What you need to do » Transcribe word for word the lines below from the line with "(v : BitVec 32)" through the line with "CORE, 0xFE for", ends included.

(Stored data)
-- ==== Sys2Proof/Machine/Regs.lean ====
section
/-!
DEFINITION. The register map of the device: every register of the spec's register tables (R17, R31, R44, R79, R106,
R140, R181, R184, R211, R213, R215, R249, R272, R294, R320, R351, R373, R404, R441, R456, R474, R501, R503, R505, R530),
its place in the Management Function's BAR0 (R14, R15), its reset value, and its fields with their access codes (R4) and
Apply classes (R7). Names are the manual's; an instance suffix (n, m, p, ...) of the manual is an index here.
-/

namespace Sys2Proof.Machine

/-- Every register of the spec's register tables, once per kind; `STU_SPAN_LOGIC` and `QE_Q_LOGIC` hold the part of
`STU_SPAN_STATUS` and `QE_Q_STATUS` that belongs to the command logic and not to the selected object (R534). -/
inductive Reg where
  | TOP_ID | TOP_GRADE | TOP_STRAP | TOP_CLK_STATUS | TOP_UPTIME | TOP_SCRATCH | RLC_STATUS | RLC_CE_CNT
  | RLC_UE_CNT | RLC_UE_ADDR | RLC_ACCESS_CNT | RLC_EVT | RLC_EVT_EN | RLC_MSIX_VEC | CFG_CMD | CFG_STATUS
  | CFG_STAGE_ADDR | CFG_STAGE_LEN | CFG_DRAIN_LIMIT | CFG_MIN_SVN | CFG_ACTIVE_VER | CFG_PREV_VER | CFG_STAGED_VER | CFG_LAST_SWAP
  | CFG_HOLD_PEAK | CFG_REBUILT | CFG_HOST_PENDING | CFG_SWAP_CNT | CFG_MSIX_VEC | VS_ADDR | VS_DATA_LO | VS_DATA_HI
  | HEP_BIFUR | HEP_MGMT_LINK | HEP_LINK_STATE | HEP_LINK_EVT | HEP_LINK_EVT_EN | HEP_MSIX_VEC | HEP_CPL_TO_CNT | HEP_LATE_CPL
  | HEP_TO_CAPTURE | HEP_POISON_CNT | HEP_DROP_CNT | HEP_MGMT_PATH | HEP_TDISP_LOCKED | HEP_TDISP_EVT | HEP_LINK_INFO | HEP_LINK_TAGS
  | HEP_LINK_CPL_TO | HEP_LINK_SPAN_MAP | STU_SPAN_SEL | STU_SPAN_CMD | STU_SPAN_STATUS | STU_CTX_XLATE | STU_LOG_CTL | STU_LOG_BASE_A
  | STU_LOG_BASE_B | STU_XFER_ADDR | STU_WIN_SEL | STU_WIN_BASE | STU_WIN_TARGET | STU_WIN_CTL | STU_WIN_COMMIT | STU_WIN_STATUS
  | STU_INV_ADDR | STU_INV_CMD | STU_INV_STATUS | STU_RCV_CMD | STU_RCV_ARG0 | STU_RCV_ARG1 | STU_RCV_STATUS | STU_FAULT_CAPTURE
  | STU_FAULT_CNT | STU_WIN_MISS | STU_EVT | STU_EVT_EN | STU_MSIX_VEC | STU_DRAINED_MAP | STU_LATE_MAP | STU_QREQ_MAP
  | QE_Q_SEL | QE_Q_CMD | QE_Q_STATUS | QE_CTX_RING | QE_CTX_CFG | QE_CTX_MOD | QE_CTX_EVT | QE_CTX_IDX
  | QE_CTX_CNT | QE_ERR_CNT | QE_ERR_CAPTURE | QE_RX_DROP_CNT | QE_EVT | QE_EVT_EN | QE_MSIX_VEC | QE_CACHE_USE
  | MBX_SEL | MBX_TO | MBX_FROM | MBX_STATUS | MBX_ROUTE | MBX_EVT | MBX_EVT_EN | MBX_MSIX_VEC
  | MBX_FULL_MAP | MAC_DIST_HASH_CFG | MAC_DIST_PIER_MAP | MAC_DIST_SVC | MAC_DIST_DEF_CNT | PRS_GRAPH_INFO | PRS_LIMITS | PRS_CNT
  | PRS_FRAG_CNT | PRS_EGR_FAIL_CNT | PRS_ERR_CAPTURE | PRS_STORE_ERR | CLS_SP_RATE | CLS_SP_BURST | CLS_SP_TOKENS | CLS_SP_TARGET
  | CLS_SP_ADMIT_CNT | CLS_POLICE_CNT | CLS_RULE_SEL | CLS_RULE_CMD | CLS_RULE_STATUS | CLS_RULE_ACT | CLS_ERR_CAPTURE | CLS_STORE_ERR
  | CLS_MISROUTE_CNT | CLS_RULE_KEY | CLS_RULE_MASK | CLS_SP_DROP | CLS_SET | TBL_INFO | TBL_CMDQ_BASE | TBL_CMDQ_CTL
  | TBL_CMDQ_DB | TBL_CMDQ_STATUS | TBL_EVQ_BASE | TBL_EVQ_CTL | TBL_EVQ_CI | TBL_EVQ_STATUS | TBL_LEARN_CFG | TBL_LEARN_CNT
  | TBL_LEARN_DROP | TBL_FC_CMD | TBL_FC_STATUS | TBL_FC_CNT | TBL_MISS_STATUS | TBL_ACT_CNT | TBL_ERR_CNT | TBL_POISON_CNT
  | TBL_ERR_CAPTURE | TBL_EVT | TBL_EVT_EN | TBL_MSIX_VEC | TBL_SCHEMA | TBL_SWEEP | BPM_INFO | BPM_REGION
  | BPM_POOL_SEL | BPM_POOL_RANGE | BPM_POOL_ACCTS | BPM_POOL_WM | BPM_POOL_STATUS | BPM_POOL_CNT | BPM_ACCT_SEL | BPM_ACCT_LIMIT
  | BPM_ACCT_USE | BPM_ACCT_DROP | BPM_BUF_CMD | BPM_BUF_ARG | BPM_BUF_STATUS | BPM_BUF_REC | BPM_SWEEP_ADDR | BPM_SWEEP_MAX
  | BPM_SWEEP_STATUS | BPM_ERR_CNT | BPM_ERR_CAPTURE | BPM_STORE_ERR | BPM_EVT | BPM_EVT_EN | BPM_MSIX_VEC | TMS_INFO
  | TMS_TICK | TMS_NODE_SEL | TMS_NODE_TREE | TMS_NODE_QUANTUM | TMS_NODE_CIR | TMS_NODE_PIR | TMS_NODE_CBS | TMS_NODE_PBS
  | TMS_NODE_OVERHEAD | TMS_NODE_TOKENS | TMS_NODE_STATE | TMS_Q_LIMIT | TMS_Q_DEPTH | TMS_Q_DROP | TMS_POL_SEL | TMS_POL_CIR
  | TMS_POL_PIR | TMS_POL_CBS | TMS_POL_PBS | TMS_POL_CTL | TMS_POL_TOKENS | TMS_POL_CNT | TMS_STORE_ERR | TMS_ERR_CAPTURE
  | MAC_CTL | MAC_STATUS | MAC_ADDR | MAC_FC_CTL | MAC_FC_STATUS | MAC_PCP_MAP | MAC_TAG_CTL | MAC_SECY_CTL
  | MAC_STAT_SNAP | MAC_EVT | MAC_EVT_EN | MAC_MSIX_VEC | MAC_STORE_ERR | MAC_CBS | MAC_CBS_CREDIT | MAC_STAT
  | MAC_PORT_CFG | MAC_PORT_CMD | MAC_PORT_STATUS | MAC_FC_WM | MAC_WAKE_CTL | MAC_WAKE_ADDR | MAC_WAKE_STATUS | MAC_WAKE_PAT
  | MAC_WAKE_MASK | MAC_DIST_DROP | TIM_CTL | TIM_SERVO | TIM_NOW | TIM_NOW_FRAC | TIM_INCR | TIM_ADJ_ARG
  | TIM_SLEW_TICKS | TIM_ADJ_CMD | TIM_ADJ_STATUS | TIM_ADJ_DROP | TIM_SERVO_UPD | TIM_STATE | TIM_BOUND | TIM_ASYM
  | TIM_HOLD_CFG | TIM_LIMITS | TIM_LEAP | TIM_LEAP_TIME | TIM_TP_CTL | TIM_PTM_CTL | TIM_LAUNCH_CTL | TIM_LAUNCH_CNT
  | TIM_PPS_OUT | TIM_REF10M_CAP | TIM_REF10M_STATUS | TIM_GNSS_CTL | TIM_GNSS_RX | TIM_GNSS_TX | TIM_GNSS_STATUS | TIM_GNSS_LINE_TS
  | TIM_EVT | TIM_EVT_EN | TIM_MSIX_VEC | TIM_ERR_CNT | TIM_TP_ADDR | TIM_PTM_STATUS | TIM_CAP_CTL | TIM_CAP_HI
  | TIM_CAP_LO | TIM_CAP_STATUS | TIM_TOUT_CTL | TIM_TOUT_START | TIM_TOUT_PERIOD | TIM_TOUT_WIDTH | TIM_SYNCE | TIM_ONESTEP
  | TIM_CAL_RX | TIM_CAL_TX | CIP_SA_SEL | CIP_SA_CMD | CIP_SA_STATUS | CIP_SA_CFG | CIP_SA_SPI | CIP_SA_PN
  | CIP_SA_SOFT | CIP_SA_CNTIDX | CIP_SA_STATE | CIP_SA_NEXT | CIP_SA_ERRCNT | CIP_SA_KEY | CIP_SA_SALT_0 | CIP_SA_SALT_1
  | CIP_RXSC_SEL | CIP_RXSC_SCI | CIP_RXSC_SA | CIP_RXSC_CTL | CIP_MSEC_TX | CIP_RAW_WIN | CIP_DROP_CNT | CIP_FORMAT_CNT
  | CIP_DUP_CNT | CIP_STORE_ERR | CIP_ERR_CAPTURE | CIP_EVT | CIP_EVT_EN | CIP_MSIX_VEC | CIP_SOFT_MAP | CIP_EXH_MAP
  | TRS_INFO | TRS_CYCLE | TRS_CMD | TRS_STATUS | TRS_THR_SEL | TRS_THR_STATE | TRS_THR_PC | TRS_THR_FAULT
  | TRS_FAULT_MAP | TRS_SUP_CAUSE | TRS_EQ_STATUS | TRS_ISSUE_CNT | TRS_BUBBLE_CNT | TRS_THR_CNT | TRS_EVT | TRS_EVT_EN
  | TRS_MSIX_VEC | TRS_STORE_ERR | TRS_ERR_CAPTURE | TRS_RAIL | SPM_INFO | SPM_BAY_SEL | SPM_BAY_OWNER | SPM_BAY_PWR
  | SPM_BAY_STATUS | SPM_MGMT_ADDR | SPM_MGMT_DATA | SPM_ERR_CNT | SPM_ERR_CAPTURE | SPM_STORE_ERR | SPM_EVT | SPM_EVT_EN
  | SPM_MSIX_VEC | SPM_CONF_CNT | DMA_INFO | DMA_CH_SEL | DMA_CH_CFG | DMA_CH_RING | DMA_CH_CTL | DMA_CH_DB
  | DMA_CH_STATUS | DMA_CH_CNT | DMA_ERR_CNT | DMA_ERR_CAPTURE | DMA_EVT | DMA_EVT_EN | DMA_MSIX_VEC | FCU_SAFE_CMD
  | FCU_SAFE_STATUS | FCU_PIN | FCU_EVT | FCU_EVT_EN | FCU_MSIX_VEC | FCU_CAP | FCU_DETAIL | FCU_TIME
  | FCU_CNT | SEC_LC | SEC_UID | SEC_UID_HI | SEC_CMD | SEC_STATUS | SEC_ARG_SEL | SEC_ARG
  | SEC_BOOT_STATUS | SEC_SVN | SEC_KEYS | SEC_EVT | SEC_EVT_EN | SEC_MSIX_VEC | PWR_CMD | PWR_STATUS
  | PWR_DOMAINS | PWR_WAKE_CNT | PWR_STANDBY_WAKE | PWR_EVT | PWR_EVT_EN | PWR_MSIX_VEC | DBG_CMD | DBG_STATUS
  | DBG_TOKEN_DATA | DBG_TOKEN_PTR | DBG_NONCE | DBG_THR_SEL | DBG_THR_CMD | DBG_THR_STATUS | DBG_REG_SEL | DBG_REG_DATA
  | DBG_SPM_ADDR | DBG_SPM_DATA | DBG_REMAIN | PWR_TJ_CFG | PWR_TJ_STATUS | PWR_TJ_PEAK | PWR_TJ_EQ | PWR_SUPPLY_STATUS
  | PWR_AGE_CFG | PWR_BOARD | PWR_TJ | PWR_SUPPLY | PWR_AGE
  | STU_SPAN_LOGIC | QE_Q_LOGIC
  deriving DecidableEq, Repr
...
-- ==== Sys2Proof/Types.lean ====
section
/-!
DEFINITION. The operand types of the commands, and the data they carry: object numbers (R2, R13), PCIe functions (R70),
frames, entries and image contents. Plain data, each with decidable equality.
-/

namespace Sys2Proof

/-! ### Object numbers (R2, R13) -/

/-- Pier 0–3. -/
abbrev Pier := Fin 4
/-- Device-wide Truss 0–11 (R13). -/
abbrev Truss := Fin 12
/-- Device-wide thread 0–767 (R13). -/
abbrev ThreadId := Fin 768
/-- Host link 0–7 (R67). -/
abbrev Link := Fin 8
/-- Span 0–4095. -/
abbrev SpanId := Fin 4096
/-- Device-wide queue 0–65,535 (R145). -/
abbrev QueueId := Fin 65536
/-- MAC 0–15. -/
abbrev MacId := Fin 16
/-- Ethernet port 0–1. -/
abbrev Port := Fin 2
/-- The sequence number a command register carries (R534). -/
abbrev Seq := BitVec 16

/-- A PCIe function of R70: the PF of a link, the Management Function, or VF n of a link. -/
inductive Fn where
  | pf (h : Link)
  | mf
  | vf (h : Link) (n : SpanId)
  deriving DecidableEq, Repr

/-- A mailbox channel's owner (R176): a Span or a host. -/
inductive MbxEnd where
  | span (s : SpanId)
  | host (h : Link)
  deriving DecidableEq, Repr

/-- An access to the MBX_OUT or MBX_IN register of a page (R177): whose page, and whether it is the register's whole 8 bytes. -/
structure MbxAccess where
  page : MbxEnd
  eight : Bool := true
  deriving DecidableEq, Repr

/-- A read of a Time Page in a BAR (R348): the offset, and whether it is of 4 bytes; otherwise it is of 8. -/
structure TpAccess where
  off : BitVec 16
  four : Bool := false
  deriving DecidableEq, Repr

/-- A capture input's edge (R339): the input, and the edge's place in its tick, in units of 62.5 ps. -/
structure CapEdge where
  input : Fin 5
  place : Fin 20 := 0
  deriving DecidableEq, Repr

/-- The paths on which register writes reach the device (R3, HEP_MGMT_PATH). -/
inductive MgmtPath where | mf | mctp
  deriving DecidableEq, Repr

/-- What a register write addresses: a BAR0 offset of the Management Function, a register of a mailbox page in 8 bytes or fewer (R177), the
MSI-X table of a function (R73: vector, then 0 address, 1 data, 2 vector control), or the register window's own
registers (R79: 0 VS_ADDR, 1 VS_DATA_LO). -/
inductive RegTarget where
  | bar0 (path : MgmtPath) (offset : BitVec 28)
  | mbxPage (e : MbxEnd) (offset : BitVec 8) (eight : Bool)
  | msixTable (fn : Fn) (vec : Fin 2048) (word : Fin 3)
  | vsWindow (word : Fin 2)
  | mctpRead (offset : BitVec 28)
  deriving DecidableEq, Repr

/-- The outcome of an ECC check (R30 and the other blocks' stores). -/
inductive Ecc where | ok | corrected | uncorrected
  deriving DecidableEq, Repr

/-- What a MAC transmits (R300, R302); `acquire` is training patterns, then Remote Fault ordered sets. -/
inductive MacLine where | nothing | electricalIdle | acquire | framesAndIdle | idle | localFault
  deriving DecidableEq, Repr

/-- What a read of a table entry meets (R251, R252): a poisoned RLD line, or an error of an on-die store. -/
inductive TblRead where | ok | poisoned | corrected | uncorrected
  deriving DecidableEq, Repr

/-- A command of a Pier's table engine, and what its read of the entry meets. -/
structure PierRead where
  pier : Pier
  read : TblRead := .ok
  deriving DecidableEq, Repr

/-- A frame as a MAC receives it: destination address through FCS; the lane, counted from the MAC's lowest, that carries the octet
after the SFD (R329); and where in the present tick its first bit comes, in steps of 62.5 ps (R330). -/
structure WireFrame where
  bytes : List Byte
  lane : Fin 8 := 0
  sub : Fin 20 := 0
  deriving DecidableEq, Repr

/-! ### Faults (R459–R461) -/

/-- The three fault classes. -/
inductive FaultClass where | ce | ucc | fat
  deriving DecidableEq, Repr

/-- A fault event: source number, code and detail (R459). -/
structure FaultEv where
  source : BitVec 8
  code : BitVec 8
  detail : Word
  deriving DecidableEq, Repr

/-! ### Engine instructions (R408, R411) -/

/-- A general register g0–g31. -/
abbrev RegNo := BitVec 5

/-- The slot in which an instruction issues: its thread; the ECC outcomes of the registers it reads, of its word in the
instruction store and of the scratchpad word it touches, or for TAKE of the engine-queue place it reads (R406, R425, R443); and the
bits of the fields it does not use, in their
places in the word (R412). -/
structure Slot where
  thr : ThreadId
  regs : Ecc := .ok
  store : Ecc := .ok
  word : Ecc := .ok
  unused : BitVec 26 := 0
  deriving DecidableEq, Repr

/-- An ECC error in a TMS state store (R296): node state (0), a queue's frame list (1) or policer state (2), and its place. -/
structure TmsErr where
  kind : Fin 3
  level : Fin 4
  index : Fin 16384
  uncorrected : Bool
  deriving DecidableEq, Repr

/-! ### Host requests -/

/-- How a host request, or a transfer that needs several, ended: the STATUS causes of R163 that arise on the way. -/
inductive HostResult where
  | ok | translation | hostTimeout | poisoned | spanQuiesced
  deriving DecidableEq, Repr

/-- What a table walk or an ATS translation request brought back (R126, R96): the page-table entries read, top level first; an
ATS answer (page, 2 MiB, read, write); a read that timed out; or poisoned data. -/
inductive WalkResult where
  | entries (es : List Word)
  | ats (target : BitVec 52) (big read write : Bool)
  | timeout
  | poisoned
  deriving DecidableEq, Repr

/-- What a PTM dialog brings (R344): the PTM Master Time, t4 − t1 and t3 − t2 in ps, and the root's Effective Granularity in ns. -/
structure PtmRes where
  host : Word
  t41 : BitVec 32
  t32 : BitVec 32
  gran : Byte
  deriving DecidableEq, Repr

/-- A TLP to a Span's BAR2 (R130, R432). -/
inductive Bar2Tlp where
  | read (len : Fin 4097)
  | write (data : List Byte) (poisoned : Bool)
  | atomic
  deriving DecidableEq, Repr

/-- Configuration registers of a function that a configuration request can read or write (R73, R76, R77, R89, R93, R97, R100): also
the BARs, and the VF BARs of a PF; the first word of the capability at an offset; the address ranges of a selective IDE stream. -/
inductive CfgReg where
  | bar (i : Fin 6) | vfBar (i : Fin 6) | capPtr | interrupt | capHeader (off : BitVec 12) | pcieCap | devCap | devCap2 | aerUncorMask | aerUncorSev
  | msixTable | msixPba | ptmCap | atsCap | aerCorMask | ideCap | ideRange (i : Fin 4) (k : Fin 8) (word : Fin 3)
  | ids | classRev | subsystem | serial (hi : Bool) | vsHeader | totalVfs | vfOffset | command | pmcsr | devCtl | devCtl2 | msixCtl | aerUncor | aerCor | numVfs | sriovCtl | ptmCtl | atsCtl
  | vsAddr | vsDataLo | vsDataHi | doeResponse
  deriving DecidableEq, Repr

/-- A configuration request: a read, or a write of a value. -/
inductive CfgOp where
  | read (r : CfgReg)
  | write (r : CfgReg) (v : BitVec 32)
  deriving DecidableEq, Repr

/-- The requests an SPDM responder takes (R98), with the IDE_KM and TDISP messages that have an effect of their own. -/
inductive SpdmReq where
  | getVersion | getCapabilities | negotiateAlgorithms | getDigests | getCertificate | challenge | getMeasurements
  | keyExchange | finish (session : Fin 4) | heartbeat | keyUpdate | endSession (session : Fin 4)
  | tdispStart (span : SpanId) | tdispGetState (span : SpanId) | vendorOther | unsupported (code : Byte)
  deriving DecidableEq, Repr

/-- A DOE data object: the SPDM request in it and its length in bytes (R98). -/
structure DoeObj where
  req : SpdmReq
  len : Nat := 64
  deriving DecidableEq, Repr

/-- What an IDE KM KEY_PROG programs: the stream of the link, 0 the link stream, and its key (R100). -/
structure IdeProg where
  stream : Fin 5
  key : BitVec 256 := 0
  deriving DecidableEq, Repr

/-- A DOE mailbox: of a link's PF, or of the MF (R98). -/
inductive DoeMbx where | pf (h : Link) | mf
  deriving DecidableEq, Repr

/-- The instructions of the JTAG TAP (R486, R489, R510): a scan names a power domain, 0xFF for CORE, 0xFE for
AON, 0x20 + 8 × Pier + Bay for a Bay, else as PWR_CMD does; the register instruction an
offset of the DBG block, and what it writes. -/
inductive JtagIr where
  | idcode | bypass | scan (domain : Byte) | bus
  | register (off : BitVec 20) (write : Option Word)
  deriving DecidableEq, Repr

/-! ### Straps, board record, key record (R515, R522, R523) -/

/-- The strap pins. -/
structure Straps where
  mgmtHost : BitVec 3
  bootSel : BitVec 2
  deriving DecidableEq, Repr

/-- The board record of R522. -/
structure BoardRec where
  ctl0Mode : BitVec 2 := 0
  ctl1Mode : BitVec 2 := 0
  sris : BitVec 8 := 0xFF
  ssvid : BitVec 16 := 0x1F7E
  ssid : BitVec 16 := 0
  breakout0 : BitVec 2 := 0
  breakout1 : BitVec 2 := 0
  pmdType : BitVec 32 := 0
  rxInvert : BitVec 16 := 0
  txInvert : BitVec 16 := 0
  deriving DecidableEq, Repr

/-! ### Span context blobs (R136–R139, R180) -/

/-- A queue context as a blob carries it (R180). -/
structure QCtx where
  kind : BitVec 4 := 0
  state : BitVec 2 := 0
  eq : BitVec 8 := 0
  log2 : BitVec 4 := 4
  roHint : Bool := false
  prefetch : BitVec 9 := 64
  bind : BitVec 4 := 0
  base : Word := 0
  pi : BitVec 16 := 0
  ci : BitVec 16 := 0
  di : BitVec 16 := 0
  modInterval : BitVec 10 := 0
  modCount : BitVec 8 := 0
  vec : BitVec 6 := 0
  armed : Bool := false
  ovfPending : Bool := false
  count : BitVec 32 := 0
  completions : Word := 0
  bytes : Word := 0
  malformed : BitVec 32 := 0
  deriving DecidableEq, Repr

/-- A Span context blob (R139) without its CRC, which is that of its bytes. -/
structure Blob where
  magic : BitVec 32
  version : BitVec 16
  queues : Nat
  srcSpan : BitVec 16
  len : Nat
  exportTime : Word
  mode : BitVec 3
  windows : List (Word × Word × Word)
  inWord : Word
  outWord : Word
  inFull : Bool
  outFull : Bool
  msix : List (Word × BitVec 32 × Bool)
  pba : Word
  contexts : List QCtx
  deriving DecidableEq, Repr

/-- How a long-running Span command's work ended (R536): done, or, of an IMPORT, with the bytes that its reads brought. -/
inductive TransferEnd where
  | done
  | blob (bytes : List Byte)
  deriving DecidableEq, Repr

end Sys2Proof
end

Result »
  | write (r : CfgReg) (v : BitVec 32)
  deriving DecidableEq, Repr

/-- The requests an SPDM responder takes (R98), with the IDE_KM and TDISP messages that have an effect of their own. -/
inductive SpdmReq where
  | getVersion | getCapabilities | negotiateAlgorithms | getDigests | getCertificate | challenge | getMeasurements
  | keyExchange | finish (session : Fin 4) | heartbeat | keyUpdate | endSession (session : Fin 4)
  | tdispStart (span : SpanId) | tdispGetState (span : SpanId) | vendorOther | unsupported (code : Byte)
  deriving DecidableEq, Repr

/-- A DOE data object: the SPDM request in it and its length in bytes (R98). -/
structure DoeObj where
  req : SpdmReq
  len : Nat := 64
  deriving DecidableEq, Repr

/-- What an IDE KM KEY_PROG programs: the stream of the link, 0 the link stream, and its key (R100). -/
structure IdeProg where
  stream : Fin 5
  key : BitVec 256 := 0
  deriving DecidableEq, Repr

/-- A DOE mailbox: of a link's PF, or of the MF (R98). -/
inductive DoeMbx where | pf (h : Link) | mf
  deriving DecidableEq, Repr

/-- The instructions of the JTAG TAP (R486, R489, R510): a scan names a power domain, 0xFF for CORE, 0xFE for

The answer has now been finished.